WORK INSTRUCTIONS: The answer must consist of every line from the entries that holds the word "clockEdge".

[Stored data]
_ _ _ _ _ _ _

theorem takeStartScan_answers (s : State) (arg : Option Unit) : Answers s (s.takeStartScan arg) :=
  s.take_answers _ _ _ fun _ _ hs hg => by
    unfold State.startScan
    split
    · rename_i h
      refine .run hs hg (.begin h) ?_ _ _
      obtain ⟨_, _, _, _, _, h⟩ := s.beginScan_changes
      rw [h]
    · exact .respond hs _ _
    · exact .respond hs _ _

theorem takeStopScan_answers (s : State) (arg : Option Unit) : Answers s (s.takeStopScan arg) :=
  s.take_answers _ _ _ fun _ _ hs hg => .run hs hg .stop rfl _ _

theorem takeResumeScan_answers (s : State) (arg : Option Unit) : Answers s (s.takeResumeScan arg) :=
  s.take_answers _ _ _ fun _ _ hs hg => by
    unfold State.resumeScan
    split
    · rename_i h
      refine .run hs hg (.resume h) ?_ _ _
      obtain ⟨_, _, _, _, _, h⟩ := s.resume_changes
      rw [h]
    · exact .respond hs _ _
    · exact .respond hs _ _

theorem takeInject_answers (s : State) (arg : Option (Byte × Word)) : Answers s (s.takeInject arg) :=
  s.take_answers _ _ _ fun a _ hs hg => by
    unfold State.inject
    split
    · rename_i h
      refine .run hs hg (.inject a.1 a.2 h) ?_ _ _
      obtain ⟨_, _, _, _, h⟩ := s.writeSample_changes a.1 a.2 true
      rw [h]
    · exact .respond hs _ _
    · exact .respond hs _ _

theorem takeSetUserValue_answers (s : State) (arg : Option Word) : Answers s (s.takeSetUserValue arg) :=
  s.take_answers _ _ _ fun v _ hs hg =>
    .run hs hg (.userValue (some { value := v.toInt, cycle := s.sched.cycle })) rfl _ _

theorem takeSetUserFlags_answers (s : State) (arg : Option Byte) : Answers s (s.takeSetUserFlags arg) :=
  s.take_answers _ _ _ fun f _ hs hg =>
    .run hs hg (.flags ((s.source.flags &&& 0x00FF#16) ||| (f.setWidth 16 <<< 8))) rfl _ _

theorem takeClearFlags_answers (s : State) (arg : Option Word) : Answers s (s.takeClearFlags arg) :=
  s.take_answers _ _ _ fun m _ hs hg => .run hs hg (.flags (s.source.flags &&& ~~~(m &&& stickyFlags))) rfl _ _

theorem takeClearTrip_answers (s : State) (arg : Option Byte) : Answers s (s.takeClearTrip arg) :=
  s.take_answers _ _ _ fun n _ hs hg => by
    unfold State.clearTrip
    split
    · rename_i h
      split
      · exact .respond hs _ _
      · rename_i hr
        refine .run hs hg (.unlatch n h.1 h.2 fun h0 => ?_) rfl _ _
        unfold State.reasonStands at hr
        by_contra hb
        have : s.image.rules[n].blind ≤ s.trip[n].blind := Nat.le_of_not_lt hb
        exact hr (by simp only [bne_iff_ne.2 h0, decide_eq_true this, Bool.and_self, Bool.or_true])
    · exact .respond hs _ _

theorem takeClearAlerts_answers (s : State) (arg : Option Word) : Answers s (s.takeClearAlerts arg) :=
  s.take_answers _ _ _ fun m _ hs hg => .run hs hg (.alerts (s.control.alerts &&& ~~~m)) rfl _ _

/-- A request decoded is one of the port's effects (R186). -/
theorem takeRequest_answers (s : State) (hs : s.held = false) (command : Byte) (p : List Byte) :
    Answers s (s.takeRequest command p) := by
  unfold State.takeRequest
  split
  · exact takeNop_answers s _
  · exact takeReadStatus_answers s _
  · exact takeSoftReset_answers s _
  · exact takeWriteSettings_answers s _
  · exact takeWriteRound_answers s _
  · exact takeClearRound_answers s _
  · exact takeWriteSlot_answers s _
  · exact takeWriteTripRule_answers s _
  · exact takeCommit_answers s _
  · exact takeReadResults_answers s _
  · exact takeReadLatest_answers s _
  · exact takeReadPeers_answers s _
  · exact takeReadSlots_answers s _
  · exact takeReadTrips_answers s _
  · exact takePostRound_answers s _
  · exact takeStartScan_answers s _
  · exact takeStopScan_answers s _
  · exact takeResumeScan_answers s _
  · exact takeInject_answers s _
  · exact takeSetUserValue_answers s _
  · exact takeSetUserFlags_answers s _
  · exact takeClearFlags_answers s _
  · exact takeClearTrip_answers s _
  · exact takeClearAlerts_answers s _
  · exact .respond hs _ _

theorem Answers.effect {s t : State} (h : Answers s t) : Effect s t := by
  rcases h with rfl | ⟨hs, x, p, hx, hp, rfl⟩
  · exact .refl _
  · exact .port x p hx (hs ▸ hp)

theorem Port.Keeps.trans {held : Bool} {a b c : Port} (h1 : Port.Keeps held a b) (h2 : Port.Keeps held b c) :
    Port.Keeps held a c :=
  ⟨fun h => h2.1 (h1.1 h), fun h => h2.2.1 (h1.2.1 h), fun h =>
    ⟨(h2.2.2 h).1.trans (h1.2.2 h).1, (h2.2.2 h).2.1.trans (h1.2.2 h).2.1, fun ho => (h1.2.2 h).2.2 ((h2.2.2 h).2.2 ho)⟩⟩

/-- The wires of a frame (R180, R181, R184). -/
theorem frameOpen_effect (s : State) : Effect s s.frameOpen := by
  unfold State.frameOpen
  split
  · dsimp only
    split
    · rename_i h
      exact .port s { s.port with csn := .low } .none ⟨id, fun _ _ => rfl, fun _ => ⟨rfl, rfl, id⟩⟩
    · rename_i h
      have hs : s.held = false := by simpa using h
      exact .port s (Port.openFrame { s.port with csn := .low }) .none
        ⟨fun _ => Nat.zero_lt_succ 7, fun _ _ => rfl, fun h' => by rw [hs] at h'; cases h'⟩
  · exact .refl s

theorem closeFrame_keeps (s : State) : Port.Keeps s.held s.port s.closeFrame.port :=
  ⟨fun _ => Nat.zero_lt_succ 7, fun _ h => (by cases h), fun _ => ⟨rfl, rfl, fun h => (by cases h)⟩⟩

theorem frameEnd_effect (s : State) : Effect s s.frameEnd := by
  unfold State.frameEnd
  split
  · split
    · rename_i h
      have hs : s.held = false := h.2
      have ha : Answers s.closeFrame (s.closeFrame.judgeFrame s.port.buffer) := by
        unfold State.judgeFrame
        split
        · exact takeRequest_answers s.closeFrame hs _ _
        · exact .respond (s := s.closeFrame) hs _ _
      rcases ha with e | ⟨_, x, p, hx, hp, e⟩
      · rw [e]
        exact .port s _ .none (closeFrame_keeps s)
      · obtain ⟨y, hy, ey⟩ := PortEffect.of_port (s := s) (p := s.closeFrame.port) hx
        rw [e, ey]
        exact .port y p hy ((closeFrame_keeps s).trans (hs ▸ hp))
    · exact .port s _ .none (closeFrame_keeps s)
  · exact .refl s

theorem sckEdge_effect (s : State) (sck mosi : Level) : Effect s (s.sckEdge sck mosi) := by
  unfold State.sckEdge
  dsimp only
  split
  · rename_i h
    refine .port s (Port.clockEdge { s.port with sck := sck, mosi := mosi } sck mosi) .none ?_
    have hs : s.held = false := h.2.2
    unfold Port.clockEdge Port.takeBit
    cases sck with
    | low => exact ⟨id, fun h => h, fun h' => by rw [hs] at h'; cases h'⟩
    | high =>
      dsimp only
      split
      · exact ⟨fun _ => Nat.zero_lt_succ 7, fun h => h, fun h' => by rw [hs] at h'; cases h'⟩
      · rename_i hl
        refine ⟨fun hb => ?_, fun h => h, fun h' => by rw [hs] at h'; cases h'⟩
        show (s.port.bits ++ [mosi.bit]).length < 8
        rw [List.length_append]
        have : s.port.bits.length ≠ 7 := hl
        simp
        omega
  · exact .port s { s.port with sck := sck, mosi := mosi } .none ⟨id, fun h => h, fun _ => ⟨rfl, rfl, id⟩⟩

theorem sample_effect (s : State) (lv : Level) : Effect s (s.sample lv) := by
  cases h : s.listens with
  | true => exact .sample lv h
  | false =>
    rw [State.sample_of_not_listens h]
    exact .refl s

_ _ _ _ _ _ _

ANSWER FOR THIS EXERCISE:
    refine .port s (Port.clockEdge { s.port with sck := sck, mosi := mosi } sck mosi) .none ?_
    unfold Port.clockEdge Port.takeBit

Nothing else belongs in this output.